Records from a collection
·····

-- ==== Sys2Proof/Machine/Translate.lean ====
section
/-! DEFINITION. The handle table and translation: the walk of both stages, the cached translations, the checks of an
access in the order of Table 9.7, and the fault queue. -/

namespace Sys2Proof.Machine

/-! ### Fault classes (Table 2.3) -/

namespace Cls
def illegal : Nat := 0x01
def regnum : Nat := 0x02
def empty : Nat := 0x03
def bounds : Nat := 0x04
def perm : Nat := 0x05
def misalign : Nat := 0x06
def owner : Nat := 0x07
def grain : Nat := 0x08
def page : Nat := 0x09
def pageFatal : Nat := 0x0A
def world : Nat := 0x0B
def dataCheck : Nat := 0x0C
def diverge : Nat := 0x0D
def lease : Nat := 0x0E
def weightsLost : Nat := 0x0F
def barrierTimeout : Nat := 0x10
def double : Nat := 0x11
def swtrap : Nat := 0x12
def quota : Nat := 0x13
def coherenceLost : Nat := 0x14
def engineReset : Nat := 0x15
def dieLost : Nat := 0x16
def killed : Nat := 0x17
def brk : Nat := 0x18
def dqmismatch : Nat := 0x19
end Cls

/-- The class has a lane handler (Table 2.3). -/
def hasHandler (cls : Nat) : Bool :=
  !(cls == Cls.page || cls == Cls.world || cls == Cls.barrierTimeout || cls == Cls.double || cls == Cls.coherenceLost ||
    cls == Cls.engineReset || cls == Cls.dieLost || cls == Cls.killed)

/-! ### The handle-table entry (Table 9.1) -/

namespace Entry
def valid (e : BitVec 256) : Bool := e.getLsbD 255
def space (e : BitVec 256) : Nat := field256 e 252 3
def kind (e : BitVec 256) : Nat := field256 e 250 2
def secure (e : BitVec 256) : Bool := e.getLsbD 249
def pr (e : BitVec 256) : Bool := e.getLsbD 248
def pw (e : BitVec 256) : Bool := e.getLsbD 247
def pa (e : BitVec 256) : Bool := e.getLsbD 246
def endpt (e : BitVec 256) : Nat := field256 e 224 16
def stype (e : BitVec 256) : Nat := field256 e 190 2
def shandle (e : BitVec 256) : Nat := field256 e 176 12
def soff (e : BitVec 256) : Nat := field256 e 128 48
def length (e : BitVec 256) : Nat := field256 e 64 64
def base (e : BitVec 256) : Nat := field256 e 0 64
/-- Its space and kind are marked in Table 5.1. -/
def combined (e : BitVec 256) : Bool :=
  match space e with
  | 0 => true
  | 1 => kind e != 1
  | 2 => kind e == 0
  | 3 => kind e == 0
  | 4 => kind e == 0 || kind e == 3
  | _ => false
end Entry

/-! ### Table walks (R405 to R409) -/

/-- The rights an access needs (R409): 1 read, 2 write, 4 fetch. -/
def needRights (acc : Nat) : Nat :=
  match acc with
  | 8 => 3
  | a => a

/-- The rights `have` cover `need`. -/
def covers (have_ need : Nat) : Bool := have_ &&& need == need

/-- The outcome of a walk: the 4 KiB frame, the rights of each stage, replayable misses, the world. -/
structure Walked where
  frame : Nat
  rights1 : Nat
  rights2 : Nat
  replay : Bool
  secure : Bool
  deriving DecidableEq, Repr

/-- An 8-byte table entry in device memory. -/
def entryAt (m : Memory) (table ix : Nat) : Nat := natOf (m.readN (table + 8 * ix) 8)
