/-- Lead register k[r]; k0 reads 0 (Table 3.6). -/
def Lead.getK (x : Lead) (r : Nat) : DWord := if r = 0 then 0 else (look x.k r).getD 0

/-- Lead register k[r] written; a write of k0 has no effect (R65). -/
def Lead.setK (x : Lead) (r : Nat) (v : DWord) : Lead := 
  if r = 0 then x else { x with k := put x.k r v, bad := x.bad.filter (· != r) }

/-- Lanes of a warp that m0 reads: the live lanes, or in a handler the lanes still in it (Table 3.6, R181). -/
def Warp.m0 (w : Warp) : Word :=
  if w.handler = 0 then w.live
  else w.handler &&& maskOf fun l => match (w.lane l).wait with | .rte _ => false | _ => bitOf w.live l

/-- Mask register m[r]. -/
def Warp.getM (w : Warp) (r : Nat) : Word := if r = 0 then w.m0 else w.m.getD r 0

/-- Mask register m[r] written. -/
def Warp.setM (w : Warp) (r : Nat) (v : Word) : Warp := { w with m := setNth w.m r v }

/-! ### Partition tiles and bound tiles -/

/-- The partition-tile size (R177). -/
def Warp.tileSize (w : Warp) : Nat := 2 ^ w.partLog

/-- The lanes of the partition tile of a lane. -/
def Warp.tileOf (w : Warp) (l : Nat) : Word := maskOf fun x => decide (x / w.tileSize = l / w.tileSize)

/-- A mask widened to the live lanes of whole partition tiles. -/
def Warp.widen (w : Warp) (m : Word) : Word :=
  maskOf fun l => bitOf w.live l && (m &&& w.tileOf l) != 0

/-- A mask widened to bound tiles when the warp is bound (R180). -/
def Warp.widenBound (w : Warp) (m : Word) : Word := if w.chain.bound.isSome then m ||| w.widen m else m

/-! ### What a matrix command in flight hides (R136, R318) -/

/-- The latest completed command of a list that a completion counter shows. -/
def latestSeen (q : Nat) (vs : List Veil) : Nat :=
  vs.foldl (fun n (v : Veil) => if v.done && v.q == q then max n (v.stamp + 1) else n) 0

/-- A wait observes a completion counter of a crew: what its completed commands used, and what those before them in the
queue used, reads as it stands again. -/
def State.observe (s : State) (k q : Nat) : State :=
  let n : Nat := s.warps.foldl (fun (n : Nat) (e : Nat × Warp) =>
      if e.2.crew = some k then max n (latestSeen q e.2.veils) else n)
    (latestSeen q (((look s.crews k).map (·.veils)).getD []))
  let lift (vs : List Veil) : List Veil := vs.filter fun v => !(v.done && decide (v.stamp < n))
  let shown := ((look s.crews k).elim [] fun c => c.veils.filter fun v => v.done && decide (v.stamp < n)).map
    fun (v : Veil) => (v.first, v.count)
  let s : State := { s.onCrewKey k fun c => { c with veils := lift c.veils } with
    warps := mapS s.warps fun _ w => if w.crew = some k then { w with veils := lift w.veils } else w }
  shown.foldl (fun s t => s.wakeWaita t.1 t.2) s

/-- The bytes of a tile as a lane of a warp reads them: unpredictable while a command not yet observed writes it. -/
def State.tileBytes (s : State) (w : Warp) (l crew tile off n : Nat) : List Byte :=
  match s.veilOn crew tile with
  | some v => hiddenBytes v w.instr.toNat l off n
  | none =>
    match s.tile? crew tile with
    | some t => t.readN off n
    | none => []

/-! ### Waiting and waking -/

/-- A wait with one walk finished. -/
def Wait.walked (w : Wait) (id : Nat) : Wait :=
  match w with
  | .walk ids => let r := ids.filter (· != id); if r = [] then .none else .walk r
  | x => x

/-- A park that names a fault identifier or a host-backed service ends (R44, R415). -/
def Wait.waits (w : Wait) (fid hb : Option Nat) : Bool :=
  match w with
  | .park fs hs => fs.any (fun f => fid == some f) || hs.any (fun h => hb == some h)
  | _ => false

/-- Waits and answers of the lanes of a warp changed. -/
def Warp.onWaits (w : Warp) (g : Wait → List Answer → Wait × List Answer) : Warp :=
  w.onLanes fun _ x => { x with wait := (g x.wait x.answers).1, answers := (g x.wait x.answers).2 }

·····

■ **EXERCISE DETAILS**: Each line from the top of the entries above through the line containing "def kind (e" must be transcribed exactly, and no other line may appear.

■ **FINAL ANSWER**:
-- ==== Sys2Proof/Machine/Translate.lean ====
section
/-! DEFINITION. The handle table and translation: the walk of both stages, the cached translations, the checks of an
access in the order of Table 9.7, and the fault queue. -/

namespace Sys2Proof.Machine

/-! ### Fault classes (Table 2.3) -/

namespace Cls
def illegal : Nat := 0x01
def regnum : Nat := 0x02
def empty : Nat := 0x03
def bounds : Nat := 0x04
def perm : Nat := 0x05
def misalign : Nat := 0x06
def owner : Nat := 0x07
def grain : Nat := 0x08
def page : Nat := 0x09
def pageFatal : Nat := 0x0A
def world : Nat := 0x0B
def dataCheck : Nat := 0x0C
def diverge : Nat := 0x0D
def lease : Nat := 0x0E
def weightsLost : Nat := 0x0F
def barrierTimeout : Nat := 0x10
def double : Nat := 0x11
def swtrap : Nat := 0x12
def quota : Nat := 0x13
def coherenceLost : Nat := 0x14
def engineReset : Nat := 0x15
def dieLost : Nat := 0x16
def killed : Nat := 0x17
def brk : Nat := 0x18
def dqmismatch : Nat := 0x19
end Cls

/-- The class has a lane handler (Table 2.3). -/
def hasHandler (cls : Nat) : Bool :=
  !(cls == Cls.page || cls == Cls.world || cls == Cls.barrierTimeout || cls == Cls.double || cls == Cls.coherenceLost ||
    cls == Cls.engineReset || cls == Cls.dieLost || cls == Cls.killed)

/-! ### The handle-table entry (Table 9.1) -/

namespace Entry
def valid (e : BitVec 256) : Bool := e.getLsbD 255
def space (e : BitVec 256) : Nat := field256 e 252 3
def kind (e : BitVec 256) : Nat := field256 e 250 2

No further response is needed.